Russia yesterday said it had handed over three navy ships it seized a year ago from Ukraine, in the latest move to ease tensions between the two countries ahead of a crucial summit.
After an exchange of prisoners in September last year and the withdrawal of some front-line forces over the past few weeks, the handover marked another step in trying to resolve the five-year conflict in eastern Ukraine.
Efforts have been building since the election this year of Ukrainian President Volodymyr Zelenskiy and on Friday France announced he would hold his first face-to-face talks with Russian President Vladimir Putin in Paris on Dec.
The talks, which are to also include French President Emmanuel Macron and German Chancellor Angela Merkel, are to be the highest-level negotiations on the conflict since 2016.
The Russian Ministry of Foreign Affairs said that the ships — two gunboats and a tugboat — had been handed over to Ukraine.
It said they had “illegally crossed the Russian border” and been held as evidence, but were no longer needed.
There was no immediate confirmation of the handover from Kiev. The Ukrainian ships were seized in November last year in the most serious confrontation between the two countries since the start of the conflict in 2014.
Russian forces boarded and took control of the vessels as they headed through the Kerch Strait, a narrow waterway giving access to the Sea of Azov that is used by Ukraine and Russia.
They captured 24 Ukrainian sailors, who were returned to Ukraine as part of the September prisoner swap.
Border officials had said on Sunday that the ships would be returned and local television showed footage of them being towed by the Russian coastguard through the Kerch Strait.
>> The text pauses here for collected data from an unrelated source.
/-! ## Allocation (R346, R358, R360) -/

/-- The `n` lowest blocks from `b` on that are not in the two lists. -/
def allocFrom (used retired : List Nat) (lim : Nat) : Nat → Nat → Nat → List Nat
  | 0, _, _ => []
  | fuel + 1, n, b =>
    if n = 0 ∨ b ≥ lim then []
    else if used.contains b || retired.contains b then allocFrom used retired lim fuel n (b + 1)
    else b :: allocFrom used retired lim fuel (n - 1) (b + 1)
/-- Take `n` fresh data-area blocks. -/
def allocBlocks (s : State) (n : Nat) : List Nat × State :=
  match s.led.pool with
  | none => ([], s)
  | some q =>
    let bs := allocFrom s.led.used s.led.retired q.blocks (n + s.led.used.length + s.led.retired.length) n (dataBase q)
    (bs, led s (fun l => { l with used := bs ++ l.used }))
def freeBlocks (s : State) (bs : List Nat) : State := led s (fun l => { l with used := l.used.filter (fun b => ! bs.contains b) })
/-- A drive leaves the pool (R360); DEGRADED follows from the drives' states. -/
def retireDrive (s : State) (d : Nat) : State :=
  let s := led s (fun l => { l with drives := tupd l.drives d (fun x => { x with st := 3 }) })
  s
/-- Replace a failing block from the spare area; with none left the failing drive is retired. -/
def spareBlock (s : State) (d : Nat) : Option Nat × State :=
  match s.led.pool with
  | none => (none, s)
  | some q =>
    if s.led.spareUsed < spareCount q then
      let b := spareBase q + s.led.spareUsed
      (some b, led s (fun l => { l with spareUsed := l.spareUsed + 1, used := b :: l.used }))
    else (none, retireDrive s d)
/-- The place of a metadata block, through REMAP. -/
def metaBlock (s : State) (b : Nat) : Nat :=
  match s.led.pool with
  | some q => ((q.remap.find? (fun r => r.1 == b)).map (·.2)).getD b
  | none => b
/-- Remap a metadata block that failed twice. -/
def remapMeta (s : State) (d b : Nat) : State :=
  let z := spareBlock s d
  match z.1 with
  | some r => superMod z.2 (fun q => { q with remap := (q.remap.filter (fun x => x.1 != b) ++ [(b, r)]).take 128 })
  | none => z.2

/-! ## Snapshots (R366) -/

/-- The snapshot of the map as of the latest durable SEQ. -/
def takeSnap (s : State) : Snap :=
  { seq := s.led.durSeq, vols := s.led.vols.map (fun v => (v.1, v.2.p)),
    rp := s.led.rp.filter (fun e => e.cmd.isNone && e.committed), floors := s.led.floors, fwdSeq := s.led.fwdSeq }
/-- Begin a snapshot unless one is being written. -/
def beginSnap (s : State) : State := if s.led.snap.isSome ∨ s.led.pool.isNone then s else led s (fun l => { l with snap := some (takeSnap s) })

/-! ## Recovery (R365) -/

/-- The superblock in force on a drive. -/
def driveSuper (d : Drive) : Option Pool :=
  match superRead (mreads d.mem 0 4096), superRead (mreads d.mem 4096 4096) with
  | some a, some b => if a.gen < b.gen then some b else some a
  | some a, none => some a
  | none, b => b
/-- Valid commit sectors of a drive from `seq` upward. -/
def driveSectors (d : Drive) (q : Pool) : Nat → Nat → List Sector
  | 0, _ => []
  | n + 1, seq =>
    let blk := ((q.remap.find? (fun r => r.1 == sectorSlot seq)).map (·.2)).getD (sectorSlot seq)
    match sectorRead (mreads d.mem (4096 * blk) 4096) q.poolId seq with
    | some c => c :: driveSectors d q n (seq + 1)
    | none => []
/-- The replay entry of a committed sector. -/
def sectorEntry (c : Sector) : List REnt :=
  if c.cmdKey = 0 then []
  else [{ init := fld c.cmdKey 63 48, seq := fld c.cmdKey 47 0, src := none,
          lcmd := ([0, 2, 5, 3, 0x106, 0x105][c.ckind]?).getD 0, vol := c.vol, cmd := none, committed := true }]
/-- Is a newly attached drive larger, within the 8 TiB limit, than the drive it replaces (R501)? Where the place held no known drive, the
pool's blocks per drive stand for it (DEDUCED, assumption 20). -/
def Drive.tooLarge (d : Drive) (poolBlocks : Nat) : Bool :=
  decide (min (2 ^ 31) (if d.replaces = 0 then poolBlocks else d.replaces) < min (2 ^ 31) d.blocks)
/-- Recover the pool: the state that serves from here on, volatile parts empty. -/
def ledRecover (s : State) : State :=
  let cand := s.led.drives.filter (fun d => d.2.ok)
  let supers := cand.filterMap (fun d => (driveSuper d.2).map (fun q => (d.1, d.2, q)))
  let setSt := fun (f : Nat → Drive → Nat) => s.led.drives.map (fun d => (d.1, { d.2 with st := f d.1 d.2 }))
  let conflict := match supers with
    | [a, b] => a.2.2.poolId != b.2.2.poolId
    | _ => false
  match supers with
  | [] => led s (fun _ => { drives := setSt (fun _ d => if d.ok then 1 else if d.blocks = 0 then 0 else 4) })
  | a :: rest =>
    if conflict then
      led s (fun _ => { drives := setSt (fun _ d => if d.ok then 1 else if d.blocks = 0 then 0 else 4), conflict := true })
    else
      let q := rest.foldl (fun q x => if q.gen < x.2.2.gen then x.2.2 else q) a.2.2
      let best := supers.foldl (fun (b : List Sector × Drive) x =>
        let l := driveSectors x.2.1 q commitLog (q.snapSeq + 1)
        if b.1.length < l.length then (l, x.2.1) else b) ([], a.2.1)
      let snap := (tget best.2.snaps q.snapArea).getD ⟨0, [], [], [], 0⟩
      let page := fun (b : Nat) => mreads best.2.mem (4096 * b) 4096
      let vols := best.1.foldl (fun t c => tmod t c.vol {} (fun v => applySector page v c)) snap.vols
      let lvols : Tab LVol := vols.map (fun v => (v.1, restVol page { busy := q.opKind != 0 && q.opVol == v.1 } v.2))
      let mapped := vols.flatMap (fun v => v.2.map.map (·.2))
      let fresh := best.1.flatMap sectorEntry
      let rp := snap.rp.filter (fun e => ! fresh.any (fun f => f.init == e.init && f.seq == e.seq)) ++ fresh
      let drv := setSt (fun k d => if ! d.ok then (if d.blocks = 0 then 0 else 4) else if supers.any (fun x => x.1 == k) then 1
        else if d.tooLarge q.blocks then 4 else 3)
      let drv := drv.map (fun d => if d.2.st = 1 then (d.1, { d.2 with
        mem := best.1.foldl (fun m c => mcopy m best.2.mem (4096 * sectorSlot c.seq) (4096 * sectorSlot c.seq) 4096) d.2.mem }) else d)
      let last := q.snapSeq + best.1.length
      led s (fun _ =>
        { drives := drv, pool := some q, vols := lvols, used := mapped,
          spareUsed := (mapped.filter (fun b => decide (b < dataBase q))).length + q.remap.length,
          nextSeq := last + 1, durSeq := last, rp := rp, floors := snap.floors,
          fwdSeq := best.1.foldl (fun m c => max m (fld c.fwdKey 47 0)) snap.fwdSeq,
          op := if q.opKind = 0 then none
            else some { kind := q.opKind, vol := q.opVol, item := none, key := q.opKey, body := [],
                        st := if q.opKind = 2 then .waiting else .running, doneGib := q.opDone } })

end Sys2Proof.Machine
end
The election of Zelenskiy, a television comedian who shocked the country’s elite by winning the presidency in April, has raised hopes the conflict with pro-Moscow separatists can finally be resolved.
Zelenskiy has said ending the war — which has left about 13,000 people dead — is his top priority.
The conflict in Ukraine’s industrial east broke out after Russia’s 2014 annexation of the Ukrainian peninsula of Crimea, which led the West to impose wide-ranging sanctions on Moscow.